К Монмартру мы подъезжаем уже в сумерках. Хорошо, что я дважды был здесь и расположение основных приторно-романтичных мест, в которые собираюсь отвести Мэл, смогу найти без карты. К слову, Монмартр — одна из главных достопримечательностей Парижа, представляющая собой холм, высотою больше ста метров, который венчает величественный собор Сакре-Кер, к которому ведут 237 ступеней. Это культовое, колоритное место со своей неповторимой энергетикой и атмосферой. Он сохранил в себе образ типичного европейского квартала с извилистыми улочками, в которых так и хочется затеряться, многочисленными уютными кафешками, стены которых исписаны посланиями клиентов и хозяев заведений, оставленных много лет назад, уличными выставками и музеями.
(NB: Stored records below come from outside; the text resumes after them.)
/-- The other commands of PHY_CONTROL (R360 to R364, R370, R371), and what a loop and the adaptation do by themselves (R348, R349,
R361). A setup out of range, or one with ENABLE 0 while a route uses the lane, is refused with 0x04; one in range is in force at
once (a FAILED lane trains at once where its rates change, R354) but for rates, polarity and float settings, which wait for the next training, and amplitude and FFE ramp from where they
are (R342). -/
def Obligations.LaneCommands : Prop :=
  ∀ (t : Nat) (src : Src) (lane : Nat) (s : State),
    let l := s.lane lane
    let put (x : PhyLane) : State := (s.begin t).setLane lane x
    let replied (status : Nat) (z : State) : State := z.emit (.status src.who status)
    let v := s.reg (Reg.phySetup lane)
    let now := ffeNow (s.begin t) lane
    let kind := fld (s.reg (Reg.phyLoop lane)) 63 62
    let pattern := fld (s.reg (Reg.phyLoop lane)) 61 59
    let duration := fld (s.reg (Reg.phyLoop lane)) 57 32
    let looping : PhyLane := { l with
      mode := .loop, loop := ⟨kind, pattern, if duration = 0 then none else some (max s.dt t + duration * ms), 0, 0, 1⟩ }
    let held (reason : Nat) (x : PhyLane) : PhyLane := { x with holdReason := reason, heldData := 0, holds := x.holds + 1 }
    (gate src (Reg.phyControl lane) true (s.begin t) = stDone →
      ((phySetupOk v = false ∨ psEnable v = false ∧ laneUsed s lane = true) →
        exec (.phyApply t src lane) s = .next (replied stValue (s.begin t))) ∧
      (phySetupOk v = true → psEnable v = true → (l.mode ≠ .failed ∨ fld v 126 121 = fld (s.phySetup lane) 126 121) →
        exec (.phyApply t src lane) s = .next (replied stDone ((put { l with
          amp := ⟨now.1, max s.dt t⟩, pre := ⟨now.2.1, max s.dt t⟩, post := ⟨now.2.2, max s.dt t⟩
          nextSetup := if trainingFields v = trainingFields (s.phySetup lane) then none else some v
          emptySince := if l.emptySince.isSome then some (max s.dt t) else none }).setForce (Reg.phySetup lane)
            (withTrainingFields v (s.phySetup lane)))) ∧
        ∀ start since target, rampNow ⟨start, since⟩ target since = start) ∧
      (phySetupOk v = true → psEnable v = true → l.mode = .failed → fld v 126 121 ≠ fld (s.phySetup lane) 126 121 →
        ∃ u : State, exec (.phyApply t src lane) s = .next u ∧ (u.lane lane).mode = .training ∧
          (u.lane lane).rate = rateWithin v l.rate ∧ (u.lane lane).attempts = 0) ∧
      (phySetupOk v = true → psEnable v = false → laneUsed s lane = false → LaneAlone lane s → twf (fun _ => ({} : PhyLane)) s.phy = true →
        exec (.phyApply t src lane) s = .next (replied stDone (((s.begin t).setForce (Reg.phySetup lane)
          (withTrainingFields v (s.phySetup lane))).setLane lane { l with
            mode := .off, attempts := 0, holdReason := 0
            amp := ⟨now.1, max s.dt t⟩, pre := ⟨now.2.1, max s.dt t⟩, post := ⟨now.2.2, max s.dt t⟩
            nextSetup := if trainingFields v = trainingFields (s.phySetup lane) then none else some v
            emptySince := if l.emptySince.isSome then some (max s.dt t) else none })))) ∧
    (gate src (Reg.phyControl lane) false (s.begin t) = stDone →
      ((laneHasC0 s lane = true ∨ l.mode ≠ .ready) →
        exec (.phyRetrain t src lane) s = .next (replied stValue (s.begin t))) ∧
      (lane < 32 → laneHasC0 s lane = false → l.mode = .ready → LaneAlone lane s → s.bondOf lane = none → l.nextSetup = none →
        s.sup.inservice = none → s.sup.waiting = [] →
        ∃ u : State, exec (.phyRetrain t src lane) s = .next u ∧ u.sup.inservice = some (laneChange lane) ∧
          u.lane lane = { l with
            mode := .training, inService := true, retrainDue := false, retrains := l.retrains + 1, attempts := 0
            trainings := l.trainings + 1 } ∧
          (∀ n, n ≠ lane → u.lane n = s.lane n ∧ u.link n = s.link n) ∧
          u = { s with
            dt := max s.dt t, out := [.status src.who stDone], phy := u.phy, lnk := u.lnk
            sup := { s.sup with inservice := some (laneChange lane) } }) ∧
      ((laneUsed s lane = true ∨ lanePending s lane = true ∨ kind = 0 ∨ 4 < pattern ∨ l.mode ≠ .ready) →
        exec (.phyLoopStart t src lane) s = .next (replied stValue (s.begin t))) ∧
      (laneUsed s lane = false → lanePending s lane = false → kind = 1 ∨ kind = 2 → pattern ≤ 4 → l.mode = .ready →
        LaneAlone lane s → exec (.phyLoopStart t src lane) s =
          .next (replied stDone ((put looping).modLink lane fun k => { k with loopAsked := false }))) ∧
      (laneUsed s lane = false → lanePending s lane = false → kind = 3 → pattern ≤ 4 → l.mode = .ready →
        let k := s.link lane
        let asks := k.mode = .up ∧ capUsed k 4 = true
        (¬ asks → exec (.phyLoopStart t src lane) s = .next (replied stValue (s.begin t))) ∧
        (asks → exec (.phyLoopStart t src lane) s =
          .next (replied stDone (pushCtl lane 0x11 (loopBody 0 duration) ((s.begin t).setLink lane { k with loopAsked := true }))))) ∧
      (l.mode ≠ .loop → exec (.phyLoopStop t src lane) s = .next (replied stDone (s.begin t))) ∧
      (l.mode = .loop → l.loop.kind = 3 → l.nextSetup = none →
        exec (.phyLoopStop t src lane) s = .next (replied stDone (((s.begin t).emit (.control lane 0x11 (loopBody 3 0))).setLane lane
          { l with
            mode := .training, attempts := 0, trainings := l.trainings + 1
            loop := { l.loop with until_ := none, lstate := if l.loop.lstate = 1 then 2 else l.loop.lstate } }))) ∧
      (l.mode = .loop → l.loop.kind ≠ 3 → l.nextSetup = none →
        exec (.phyLoopStop t src lane) s = .next (replied stDone (put { l with
          mode := .training, attempts := 0, trainings := l.trainings + 1
          loop := { l.loop with until_ := none, lstate := if l.loop.lstate = 1 then 2 else l.loop.lstate } }))) ∧
      (l.mode ≠ .ready → exec (.phySweep t src lane) s = .next (replied stValue (s.begin t))) ∧
      (l.mode = .ready → (sweepNow s ≠ none ∨ s.fs.sweep.paused = true) →
        exec (.phySweep t src lane) s = .next (replied stDone { s.begin t with
          fs := { s.fs with sweep := { s.fs.sweep with single := s.fs.sweep.single ++ [0x500 + lane] } } })) ∧
      (l.mode = .ready → lane < 32 → sweepNow s = none → s.fs.sweep.paused = false → s.fs.sweep.single = [] → s.reg Reg.govState ≠ 2 →
        exec (.phySweep t src lane) s = .next (replied stDone { s.begin t with
          fs := { s.fs with sweep := { s.fs.sweep with single := [0x500 + lane] } } })) ∧
      exec (.phyClearCounts t src lane) s = .next (replied stDone (put { l with
        lockLosses := 0, holds := 0, quiets := 0, dormants := 0, trainings := 0, quietWorst := 0, dormantWorst := 0 }))) ∧
    (∀ bits errors e, l.mode = .loop → l.loop.kind ≠ 3 → l.nextSetup = none → l.loop.until_ = some e → e ≤ max s.dt t →
      exec (.loopDurationExpiry t lane bits errors) s = .next (put { l with
        mode := .training, attempts := 0, trainings := l.trainings + 1
        loop := { l.loop with
          until_ := none, lstate := if l.loop.lstate = 1 then 2 else l.loop.lstate, bits := bits, errors := errors } })) ∧
    (∀ bits errors, (l.mode ≠ .loop ∨ ∀ e, l.loop.until_ = some e → max s.dt t < e) →
      exec (.loopDurationExpiry t lane bits errors) s = .next (s.begin t)) ∧
    (l.mode ≠ .loop ∨ l.loop.lstate ≠ 1 → exec (.loopSyncTimeout t lane) s = .next (s.begin t)) ∧
    (l.mode = .loop → l.loop.lstate = 1 →
      exec (.loopSyncTimeout t lane) s = .next (put { l with loop := { l.loop with lstate := 3 } })) ∧
    (∀ levels, l.mode ≠ .ready → exec (.histogramWindow t lane levels) s =
      .next (put { l with windowOk := levelsOk l.rate levels, levelMin := levels.foldl min 1000 })) ∧
    (∀ levels, l.mode = .ready → (l.holdReason = 1 ∨ l.holdReason = 2) → levelsOk l.rate levels = true →
      exec (.histogramWindow t lane levels) s = .next (put (if 256 ≤ l.heldData
        then { l with windowOk := true, levelMin := levels.foldl min 1000, holdReason := 0, heldData := 0 }
        else { l with windowOk := true, levelMin := levels.foldl min 1000 }))) ∧
    (∀ levels, l.mode = .ready → l.holdReason ≠ 0 → levelsOk l.rate levels = false →
      exec (.histogramWindow t lane levels) s = .next (put { l with windowOk := false, levelMin := levels.foldl min 1000 })) ∧
    (l.mode ≠ .ready ∨ l.holdReason ≠ 0 → exec (.idleRun t lane) s = .next (s.begin t)) ∧
    (∀ levels, l.mode = .ready → l.holdReason ≠ 1 → l.holdReason ≠ 2 → levelsOk l.rate levels = true →
      exec (.histogramWindow t lane levels) s =
        .next (put { l with windowOk := true, levelMin := levels.foldl min 1000 })) ∧
    (∀ levels, l.mode = .ready → l.holdReason = 0 → levelsOk l.rate levels = false →
      ∃ u : State, exec (.histogramWindow t lane levels) s = .next u ∧
        let z := put (held 1 { l with windowOk := false, levelMin := levels.foldl min 1000 })
        (reportDue sec (Ev.adaptHeld lane) (max s.dt t) s → Raises [Ev.adaptHeld lane] z u) ∧
        (¬ reportDue sec (Ev.adaptHeld lane) (max s.dt t) s → Raises [] z u)) ∧
    (l.mode = .ready → l.holdReason = 0 → ∃ u : State, exec (.idleRun t lane) s = .next u ∧
      (reportDue sec (Ev.adaptHeld lane) (max s.dt t) s → Raises [Ev.adaptHeld lane] (put (held 2 l)) u) ∧
      (¬ reportDue sec (Ev.adaptHeld lane) (max s.dt t) s → Raises [] (put (held 2 l)) u))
Монмартр пленяет особенной архитектурой, так не похожей на каменные джунгли Нью-Йорка, и вычурность и помпезность Анмара. Здесь все дышит вдохновением, которое толкало известных художников на их талантливые работы. Честно говоря, в таком месте даже я чувствую себя иначе. Хочется быть лучше, что ли. Совершить что-нибудь безумное, дать обещание, которое никогда не исполню. Влюбиться на один день в красивую девушку с самыми голубыми в мире глазами.

Я держу ее руку, увлекая по узким улочкам в сторону первой остановки.
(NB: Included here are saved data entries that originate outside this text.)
theorem keep_tagFolioOp (x1 : Nat) (x2 : Nat) (h : Keep p a b) : Keep p a (tagFolioOp x1 x2 b) := by
  unfold tagFolioOp
  repeat' first
    | (with_reducible first
        | assumption | apply keep_moveEpoch | apply keep_tagFailed | apply keep_tagPassed)
    | split

theorem keep_execTagFolio (x1 : Nat) (x2 : Nat) (x3 : Nat) {b c : State} (e : execTagFolio x1 x2 x3 b = .next c) (h : Keep p a b) : Keep p a c := by
  unfold execTagFolio at e
  replace e := Host.Outcome.next.inj e
  subst e
  with_reducible repeat' first
    | assumption | apply keep_tagFolioOp | apply Keep.begin | apply keep_received | intro _ _

theorem keep_audioFolioOp (x1 : Nat) (x2 : Nat) (h : Keep p a b) : Keep p a (audioFolioOp x1 x2 b) := by
  unfold audioFolioOp
  extract_lets l1
  clear_value l1
  repeat' first
    | (with_reducible first
        | assumption | apply keep_modIns | apply keep_audioGap | apply keep_sendFlow | apply Keep.each
        | apply Keep.ite | intro _ _ _ | intro _ _)
    | split

theorem keep_execAudioFolio (x1 : Nat) (x2 : Nat) (x3 : Nat) {b c : State} (e : execAudioFolio x1 x2 x3 b = .next c) (h : Keep p a b) : Keep p a c := by
  unfold execAudioFolio at e
  replace e := Host.Outcome.next.inj e
  subst e
  with_reducible repeat' first
    | assumption | apply keep_audioFolioOp | apply Keep.begin | apply keep_received | intro _ _

/-! Audio.lean. -/

theorem keep_crossfade (x1 : Nat) (h : Keep p a b) : Keep p a (crossfade x1 b) := by
  unfold crossfade
  with_reducible repeat' first
    | assumption | apply keep_modAudOut | apply keep_count

theorem keep_audioFollow (x1 : List Nat) (h : Keep p a b) : Keep p a (audioFollow x1 b) := by
  unfold audioFollow
  extract_lets l1
  clear_value l1
  with_reducible repeat' first
    | assumption | apply keep_modAudOut | apply Keep.each | apply keep_crossfade | apply Keep.ite | intro _ _ _

theorem keep_audCommitOp (h : Keep p a b) : Keep p a (audCommitOp b).1 := by
  unfold audCommitOp
  extract_lets l1 l2 l3 l4 l5 l6
  clear_value l1 l2 l3 l4
  have h6 : Keep p a l6 := by
    unfold l6
    repeat' first
      | (with_reducible first
          | assumption)
      | (simp only [Keep.lit]; with_reducible refine Keep.asked rfl ?_)
  clear_value l6
  with_reducible repeat' first
    | assumption | apply keep_setReg | apply keep_raise | apply Keep.iteFst

theorem keep_execAudCommit (x1 : Nat) (x2 : Src) {b c : State} (e : execAudCommit x1 x2 b = .next c) (h : Keep p a b) : Keep p a c := by
  unfold execAudCommit at e
  replace e := Host.Outcome.next.inj e
  subst e
  with_reducible repeat' first
    | assumption | apply keep_audCommitOp | apply keep_answer | apply Keep.begin

theorem keep_tdmApply (x1 : Nat) (x2 : Nat) (h : Keep p a b) : Keep p a (tdmApply x1 x2 b) := by
  unfold tdmApply
  extract_lets l1 l2
  clear_value l1
  have h2 : Keep p a l2 := by
    unfold l2
    with_reducible repeat' first
      | assumption | apply keep_setForce
  clear_value l2
  with_reducible repeat' first
    | assumption | apply keep_setTdm | apply Keep.ite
Мэл в восторге замирает, когда мы выходим прямо к сорокаметровой Стене Любви. Признания на триста одиннадцати языках. О, да, крошка, я знаю, ты поражена.

— Сэлфи, Лана? — спрашиваю я, доставая айфон. Потеряв дар речи, она может только кивать. Я обнимаю ее за талию, привлекая к себе. Мне это не нужно, но девочки любят все эти моменты с няшными обнимашками в мега-романтичных местах. Сопли и слюни. Делаю улыбочку и щелкаю наши лица на фоне Стены Любви. Показываю Мэл, что получилось, и та радостно хлопает в ладоши, словно я только что ей колье из черных бриллиантов подарил.

— Скинь мне, скинь мне, — подпрыгивая, просит она. Мдаа. Надо было начинать фотографировать ее раньше. Я передаю фото на ее мобильный, и она вскидывает голову, хмуря брови и сверля меня подозрительным взглядом.

— Откуда ты знаешь мой номер? — требовательно спрашивает она.

— Крошка, у меня в телефоне полная база сотрудников. Это элементарно. Я не составлял на тебя досье.

— Хорошо… — выдыхает с облегчением Мэл, умиленно глядя на нашу фотографию. Я иронично вскидываю бровь, и, заметив мой скептический взгляд, она напускает на себя важный независимый вид.

— Здесь есть признание на твоем языке? — спрашивает Мэл, поворачиваясь лицом к стене, я с улыбкой смотрю на ее профиль. Она невероятно хорошенькая. Мне все в ней кажется правильным, гармоничным, пленительным.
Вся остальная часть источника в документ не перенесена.